*** Provided material Section Begins ***
/-- Issue of `d.coll` (R54, R81, R317). DEDUCED, unsafe (log 80). -/
def State.startColl (s : State) (c : CoreId) (addr : Nat) (post : Option SemId) : State :=
  let raw := storeRead s.cores[c].store addr 64
  let d := CDesc.mk raw
  let own := s.cores[c].seq
  let id := s.coll.nextId
  let n := ((s.members d.comm).map List.length).getD 0
  let mine := fun (yes : Bool) (w k : Nat) => if yes && s.collStore w = some c then spanCut (bits w 21 0) k else []
  let s := s.updCore c fun x => x.addOp post (mine d.svcid d.src (d.inBytes n))
    (spanCut d.status 32 ++ mine d.dvcid d.dst (d.outBytes n (s.tdesc d.table).wpitch)) (.coll id)
  s.issueColl (.core c.val own) raw

/-- Whether a collective has nothing left to wait for (R306, R323). -/
def State.collFinished (s : State) (c : Coll) : Bool :=
  let d := CDesc.mk c.desc
  collStops c.code || (c.active &&
    (c.peers.all fun p => p.joined && decide ((s.fragsFor c p.rank p.faddr).length ≤ p.sent)) &&
    match d.op with
    | 0 => c.phase2 && c.allDone 1
    | 1 => c.phase2
    | 5 => c.phase2 && c.allDone 3
    | 6 => if c.rank = d.root then !s.coll.unacked.any fun u => u.1 = c.comm && u.2.1 = c.cseq else c.streamDone d.root 0
    | 7 => c.phase2
    | 8 => c.shards.isEmpty
    | _ => c.allDone 0)

/-- The status record (R320). -/
def Coll.record (c : Coll) : List Byte :=
  let basis := c.uvers.foldl (fun a u => a + u.2) 0
  toLe 4 c.code ++ toLe 4 c.cseq ++ toLe 8 c.done ++ toLe 8 (if (CDesc.mk c.desc).op = 8 then basis else 0) ++ toLe 8 0

/-- Update entries in order of TABLE_ID (R260). -/
def byTable (es : List UpdEntry) : List UpdEntry :=
  es.foldr (fun x l => l.filter (fun y => decide (y.table < x.table)) ++ x :: l.filter (fun y => decide (x.table ≤ y.table))) []

/-- SRC 1 tensors whose reduction this was join the ready list, unless the update of a failed attempt stands (R259, R263). -/
def State.tagReady (s : State) (ctag : Nat) : State :=
  let us := s.job.upds.filter fun u => u.src = 1 && u.ready = ctag && !s.job.ready.any (·.table = u.table) && !s.updateKept u.table
  if s.job.state = 2 && 1 ≤ s.job.phase then { s with job := { s.job with ready := s.job.ready ++ byTable us } } else s

/-- Free bytes over a collective's outputs on this module: DST and the destinations of moves brought here (R344). DEDUCED, safe (log 43). -/
def State.spoilOutputs (s : State) (c : Coll) : State :=
  let d := CDesc.mk c.desc
  let moved := (c.recv.filter fun r => r.seg = 3).map (fun r => (r.off, r.n)) ++
    ((c.staged.filter fun m => m.1 = s.fab.faddr.toNat).map fun m => (m.2.1, m.2.2.length))
  if d.op = 5 then moved.foldl (fun s m => s.engineWrite c m.1 (freeBytes (s.free + m.1) m.2)) s
  else s.collWrite c 0 (freeBytes s.free (d.outBytes c.ranks (s.tdesc d.table).wpitch))

/-- End of a collective (R259, R317, R320, R323, R332, R345): counters, basis check, records, write-back under WB, status, post. After the backward-close barrier
one on communicator 0 that stopped is issued again (R263). The output of one that stopped with rank 2 to 5 is free (R320). DEDUCED, unsafe (log 79). -/
def State.finishColl (s : State) (c : Coll) : State :=
  let d := CDesc.mk c.desc
  let basis := c.uvers.foldl (fun a u => a + u.2) 0
  let miss := d.op = 8 && d.check && !collStops c.code && basis ≠ d.expect
  let c := if miss then c.fail 0x11 else c
  let r := collRank c.code
  let s := if (c.spoilt && r ≠ 1) || (decide (2 ≤ r) && decide (r ≤ 5)) then (s.spoilOutputs c).drawn freeStep else s
  let cels := s.collCel.map fun e => { e with done := e.done + 1, fail := if r ≤ 8 then e.fail + 1 else e.fail, basis := if miss then e.basis + 1 else e.basis }
  let s := { s with
    coll := { s.coll with
      colls := s.coll.colls.filter fun x => x.id ≠ c.id
      unacked := if collStops c.code then s.coll.unacked.filter fun u => !(u.1 = c.comm && u.2.1 = c.cseq) else s.coll.unacked }
    collCel := cels }
  let p := qpProc (s.servingQp 0)
  let s := if miss then s.event p 7 3 [d.table, s.job.step.toNat, basis, d.expect] else s
  let s := if c.code = stOk then s else s.event p 7 1 [c.code, c.comm, c.cseq, d.ctag]
  let s := if 2 ≤ r ∧ r ≤ 5 then s.failStep 320 else s
  let s := if d.wb && !collStops c.code then { s with mem := (collRanges c.desc).foldl (fun m x => m.writeBack x.1 x.2) s.mem } else s
  let s := if collStops c.code then s else s.tagReady d.ctag
  let s := s.activateNext 16
  match c.issuer with
  | .qp n => if 2 ≤ r ∧ r ≤ 5 ∧ c.comm = 0 ∧ s.job.state = 2 ∧ 4 ≤ s.job.phase then s.issueColl (.qp n) c.desc else s
  | .core k op =>
    let k := Fin.ofNat 256 k
    match s.cores[k].opAt op with
    | none => s
    | some o => (s.writeStoreOf k o.id d.status c.record).endOp k o

/-- The collective of a packet at this module. -/
def State.collOf (s : State) (comm cseq : Nat) : Option Coll := s.coll.colls.find? fun c => c.comm = comm && c.cseq = cseq && c.active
*** Provided material Section Ends ***
Going through the records above, count the lines that include the word "tagReady". Give the number alone.

• **Written response**: 2